When two companies hold 70 percent of a market, the competitive pressure to improve formulations is largely removed. The incentive shifts from ingredient quality to brand marketing and shelf placement negotiations. Mars and Nestle Purina spend a combined figure estimated at over 1 billion EUR annually on pet food advertising across Europe. That budget does not go into sourcing better tuna or removing sugar from the recipe - it goes into television spots that show cats enthusiastically eating products that contain 4 percent meat. The 4 percent figure is not an accident or a compromise: it is the legal minimum required under EU Regulation 767/2009 to print the ingredient name on the front of the pack.
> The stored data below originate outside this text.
-- ==== Sys2Proof/Laws/Schedule.lean ====
section
/-!
SUPPORT. The shared operations of the Schedule and of the Item Table: insertion, the free list, handles, and the
release pass as an induction.
-/
namespace Sys2Proof.Machine

/-! ### Insertion and the free list (R18, R22) -/

/-- Insertion adds the entry and loses none. -/
theorem insertByLead_perm (p : Pos) (e : Entry) (l : List Entry) : (insertByLead p e l).Perm (e :: l) := by
  induction l with
  | nil => exact .refl _
  | cons x xs ih =>
    unfold insertByLead
    split
    · exact (ih.cons x).trans (.swap e x xs)
    · exact .refl _

@[simp] theorem mem_insertByLead {p : Pos} {e x : Entry} {l : List Entry} :
    x ∈ insertByLead p e l ↔ x = e ∨ x ∈ l := by
  rw [(insertByLead_perm p e l).mem_iff, List.mem_cons]

/-- Insertion keeps a list ordered by lead (R21, R22). -/
theorem insertByLead_pairwise {p : Pos} {e : Entry} {l : List Entry}
    (h : l.Pairwise fun a b => lead p a.due ≤ lead p b.due) :
    (insertByLead p e l).Pairwise fun a b => lead p a.due ≤ lead p b.due := by
  induction l with
  | nil => simp [insertByLead]
  | cons x xs ih =>
    rw [List.pairwise_cons] at h
    unfold insertByLead
    split
    · rename_i hx
      refine List.pairwise_cons.2 ⟨fun y hy => ?_, ih h.2⟩
      rcases mem_insertByLead.1 hy with rfl | hy
      · exact hx
      · exact h.1 y hy
    · rename_i hx
      refine List.pairwise_cons.2 ⟨fun y hy => ?_, List.pairwise_cons.2 h⟩
      rcases List.mem_cons.1 hy with rfl | hy
      · omega
      · have := h.1 y hy; omega

/-- A freed number joins the free list and none leaves it (R18). -/
theorem insertFree_perm (n : Nat) (l : List Nat) : (insertFree n l).Perm (n :: l) := by
  induction l with
  | nil => exact .refl _
  | cons m ms ih =>
    unfold insertFree
    split
    · exact .refl _
    · exact (ih.cons m).trans (.swap n m ms)

@[simp] theorem insertFree_length (n : Nat) (l : List Nat) : (insertFree n l).length = l.length + 1 :=
  (insertFree_perm n l).length_eq

/-- The free list stays lowest number first (R18). -/
theorem insertFree_pairwise {n : Nat} {l : List Nat} (h : l.Pairwise (· < ·)) (hn : n ∉ l) :
    (insertFree n l).Pairwise (· < ·) := by
  induction l with
  | nil => simp [insertFree]
  | cons m ms ih =>
    rw [List.pairwise_cons] at h
    rw [List.mem_cons, not_or] at hn
    unfold insertFree
    split
    · refine List.pairwise_cons.2 ⟨fun y hy => ?_, List.pairwise_cons.2 h⟩
      rcases List.mem_cons.1 hy with rfl | hy
      · omega
      · have := h.1 y hy; omega
    · refine List.pairwise_cons.2 ⟨fun y hy => ?_, ih h.2 hn.2⟩
      rcases List.mem_cons.1 ((insertFree_perm n ms).mem_iff.1 hy) with rfl | hy
      · omega
      · exact h.1 y hy

@[simp] theorem State.freeCount_freeNumber (s : State) (n : Nat) :
    (s.freeNumber n).freeCount = s.freeCount + 1 := by
  simp [State.freeCount]

/-! ### Handles (R48) -/

theorem State.findItem_eq_some {s : State} {h : Handle} {x : Item} :
    s.findItem h = some x ↔ (s.slot h.slot).gen = h.gen ∧ (s.slot h.slot).item = some x := by
  unfold State.findItem
  by_cases hg : (s.slot h.slot).gen = h.gen <;> simp [hg]

/-- A handle is stale when its slot is FREE or its generation differs (R48). -/
theorem State.findItem_eq_none {s : State} {h : Handle} :
    s.findItem h = none ↔ (s.slot h.slot).item = none ∨ (s.slot h.slot).gen ≠ h.gen := by
  unfold State.findItem
  by_cases hg : (s.slot h.slot).gen = h.gen <;> simp [hg]

theorem State.findItem_congr {s t : State} (hs : t.slots = s.slots) (h : Handle) :
    t.findItem h = s.findItem h := by
  unfold State.findItem; rw [State.slot_congr hs]

/-! ### The empty part (R71, R199) -/

/-- No slot is in use exactly when each is FREE. -/
theorem State.itemsInUse_eq_zero (s : State) : s.itemsInUse = 0 ↔ ∀ i : Fin 64, (s.slot i).item = none := by
  unfold State.itemsInUse State.slot
  rw [List.countP_eq_zero]
  constructor
  · intro h i
    have := h s.slots[i] (by simp)
    simpa using this
  · intro h x hx
    obtain ⟨i, hi, rfl⟩ := List.getElem_of_mem hx
    have hi' : i < 64 := by simpa using hi
    have := h ⟨i, hi'⟩
    simp only [Fin.getElem_fin] at this
    simp [this]

theorem State.isEmpty_iff (s : State) : s.isEmpty = true ↔ Claims.PartEmpty s := by
  unfold State.isEmpty State.listsEmpty Claims.PartEmpty
  simp only [Bool.and_eq_true, decide_eq_true_eq, State.itemsInUse_eq_zero, List.isEmpty_iff, and_assoc]

/-- The lowest FREE slot (R46). -/
theorem State.lowestFreeSlot_eq_some {s : State} {i : Fin 64} (h : s.lowestFreeSlot = some i) :
    (s.slot i).item = none := by
  have := List.find?_some h
  simpa using this

theorem State.lowestFreeSlot_eq_none {s : State} :
    s.lowestFreeSlot = none ↔ ∀ i : Fin 64, (s.slot i).item.isSome = true := by
  unfold State.lowestFreeSlot allSlots
  rw [List.find?_eq_none]
  constructor
  · intro h i
    have := h i (List.mem_finRange i)
    cases hx : (s.slot i).item <;> simp_all
  · intro h i _
    have := h i
    cases hx : (s.slot i).item <;> simp_all

/-! ### Notices (R200) -/

/-- The end of an event leaves the part as it is, or takes a QUIESCING engine to QUIESCED with its record. -/
theorem State.engineNotice_cases (s before : State) :
    s.engineNotice before = s ∨
    (s.engine = .quiescing ∧ s.isEmpty = true ∧
      s.engineNotice before = { s with engine := .quiesced, queue := s.queue.offer (quiescedReport s.t) }) := by
  unfold State.engineNotice
  split
  · rename_i h; exact .inr ⟨h.1, h.2.1, rfl⟩
  · exact .inl rfl

/-! ### The release pass (R24) -/

theorem State.passLoop_zero (ax : Axis) (s : State) : State.passLoop ax 0 s = s := rfl

/-- A pass over a list whose head is not reached releases nothing. -/
theorem State.passLoop_quiet {ax : Axis} {s : State} (h : s.ListQuiet ax) (n : Nat) :
    State.passLoop ax n s = s := by
  cases n with
  | zero => rfl
  | succ n =>
    unfold State.passLoop
    unfold State.ListQuiet at h
    cases hl : s.list ax with
    | nil => rfl
    | cons e rest => simp only [hl] at h; simp [h]

/-- One release of a pass. -/
theorem State.passLoop_succ {ax : Axis} {s : State} {e : Entry} {rest : List Entry} (hl : s.list ax = e :: rest)
    (hr : reached (s.pos ax) e.due = true) (n : Nat) :
    State.passLoop ax (n + 1) s = State.passLoop ax n ((s.setList ax rest).release ax e) := by
  rw [State.passLoop]; simp [hl, hr]

/-- What every release keeps, a pass keeps: `R` holds of a state and itself, and carries over one release. -/
theorem State.passLoop_induct {ax : Axis} (R : State → State → Prop) (hrefl : ∀ s, R s s)
    (hstep : ∀ s t e rest, R s t → t.list ax = e :: rest → reached (t.pos ax) e.due = true →
      R s ((t.setList ax rest).release ax e)) (n : Nat) (s : State) :
    R s (State.passLoop ax n s) := by
  suffices h : ∀ n t, R s t → R s (State.passLoop ax n t) from h n s (hrefl s)
  intro n
  induction n with
  | zero => exact fun t h => h
  | succ n ih =>
    intro t h
    unfold State.passLoop
    split
    · exact h
    · split
      · exact ih _ (hstep _ _ _ _ h ‹_› ‹_›)
      · exact h

/-! ### What a release leaves in the lists (R32, R34, R35) -/

theorem State.request_list (s : State) (n : Fin 16) (q : FiringRequest) (k : Axis) :
    (s.request n q).1.list k = s.list k := by
  rw [State.request_eq]; cases k <;> rfl

theorem State.applyDefault_list (s : State) (h : Handle) (i : Fin 128) (ax : Axis) (p : Pos) (k : Axis) :
    (s.applyDefault h i ax p).list k = s.list k := by
  unfold State.applyDefault; repeat' split
  all_goals simp

theorem State.tally_list (s : State) (h : Handle) (a : Answer) (k : Axis) : (s.tally h a).list k = s.list k := by
  unfold State.tally; split <;> simp

theorem State.lowerPending_list (s : State) (h : Handle) (k : Axis) : (s.lowerPending h).list k = s.list k := by
  unfold State.lowerPending; dsimp only; repeat' split
  all_goals simp

/-- The action of a release changes no list. -/
theorem State.actOn_list (s : State) (ax : Axis) (e : Entry) (k : Axis) : (s.actOn ax e).list k = s.list k := by
  unfold State.actOn; dsimp only; repeat' split
  all_goals simp only [State.tally_list, State.request_list, State.applyDefault_list]

theorem State.tellLate_list (s : State) (ax : Axis) (e : Entry) (k : Axis) :
    (s.tellLate ax e).list k = s.list k := by
  unfold State.tellLate State.markLate; repeat' split
  all_goals simp

/-- The freeing of an entry changes no list: the entry has left its list already. -/
theorem State.freeEntry_list (s : State) (e : Entry) (k : Axis) : (s.freeEntry e).list k = s.list k := by
  unfold State.freeEntry; dsimp only; split
  · rw [State.lowerPending_list, State.freeNumber_list]
  · rw [State.freeNumber_list]

/-- The list after one release: the entry is gone, or stands at its next grid point (R32, R34). -/
theorem State.release_list (s : State) (ax : Axis) (e : Entry) :
    (s.release ax e).list ax =
      if e.repeats = 0 then s.list ax
      else insertByLead (((s.actOn ax e).tellLate ax e).pos ax) e.again (s.list ax) := by
  unfold State.release; dsimp only; split
  · rw [State.freeEntry_list, State.tellLate_list, State.actOn_list]
  · rw [State.insert, State.list_setList, State.tellLate_list, State.actOn_list]

theorem passBound_insertByLead (p : Pos) (e : Entry) (l : List Entry) :
    passBound (insertByLead p e l) = 1 + e.repeats.toNat + passBound l := by
  unfold passBound
  rw [((insertByLead_perm p e l).map _).sum_eq]; rfl

/-- One release uses up one of the releases that a pass can make (R33). -/
theorem State.passBound_release {s : State} {ax : Axis} {e : Entry} {rest : List Entry}
    (hl : s.list ax = e :: rest) :
    passBound (s.list ax) = passBound (((s.setList ax rest).release ax e).list ax) + 1 := by
  rw [State.release_list, State.list_setList, hl]
  have hc : passBound (e :: rest) = 1 + e.repeats.toNat + passBound rest := rfl
  split
  · rename_i h0; rw [hc, h0]; simp; omega
  · rename_i h0
    have hpos : 0 < e.repeats.toNat := by
      rcases Nat.eq_zero_or_pos e.repeats.toNat with h | h
      · exact absurd (BitVec.eq_of_toNat_eq h) h0
      · exact h
    have : (e.again).repeats.toNat = e.repeats.toNat - 1 := by
      show (e.repeats - 1).toNat = _
      have := e.repeats.isLt
      rw [BitVec.toNat_sub]; simp; omega
    rw [passBound_insertByLead, hc, this]; omega

/-- A pass whose head is reached is that release and then the pass on what it leaves (R24, R33). -/
theorem State.releasePass_cons {s : State} {ax : Axis} {e : Entry} {rest : List Entry}
    (hl : s.list ax = e :: rest) (hr : reached (s.pos ax) e.due = true) :
    s.releasePass ax = ((s.setList ax rest).release ax e).releasePass ax := by
  unfold State.releasePass
  rw [State.passBound_release hl, State.passLoop_succ hl hr]

/-- A pass over a list whose head is not reached leaves the part as it is. -/
theorem State.releasePass_quiet {s : State} {ax : Axis} (h : s.ListQuiet ax) : s.releasePass ax = s :=
  State.passLoop_quiet h _

end Sys2Proof.Machine
end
Both groups have optimised their formulations to hit this floor, then invested the cost savings into marketing budgets that make these products synonymous with "cat food" in the minds of millions of consumers who have never read a label.
The lack of competition also keeps innovation slow. The major reformulations in the Whiskas and Felix ranges over the past decade have been primarily cosmetic: new pouch formats, new flavour names, new graphics on the packaging. The underlying ingredient composition has remained essentially unchanged since the 1990s. By contrast, the independent and challenger brands in the A and B tier of this ranking - Applaws, Lily's Kitchen, Edgard and Cooper, Schesir - have all launched new complete recipes, improved their sourcing transparency, or achieved third-party certifications in the same period. This is what genuine competition looks like. The structural problem for consumers is that these challenger brands represent less than 15 percent of supermarket shelf space in most EU markets, because shelf placement is negotiated on volume and promotional spend, not on ingredient quality.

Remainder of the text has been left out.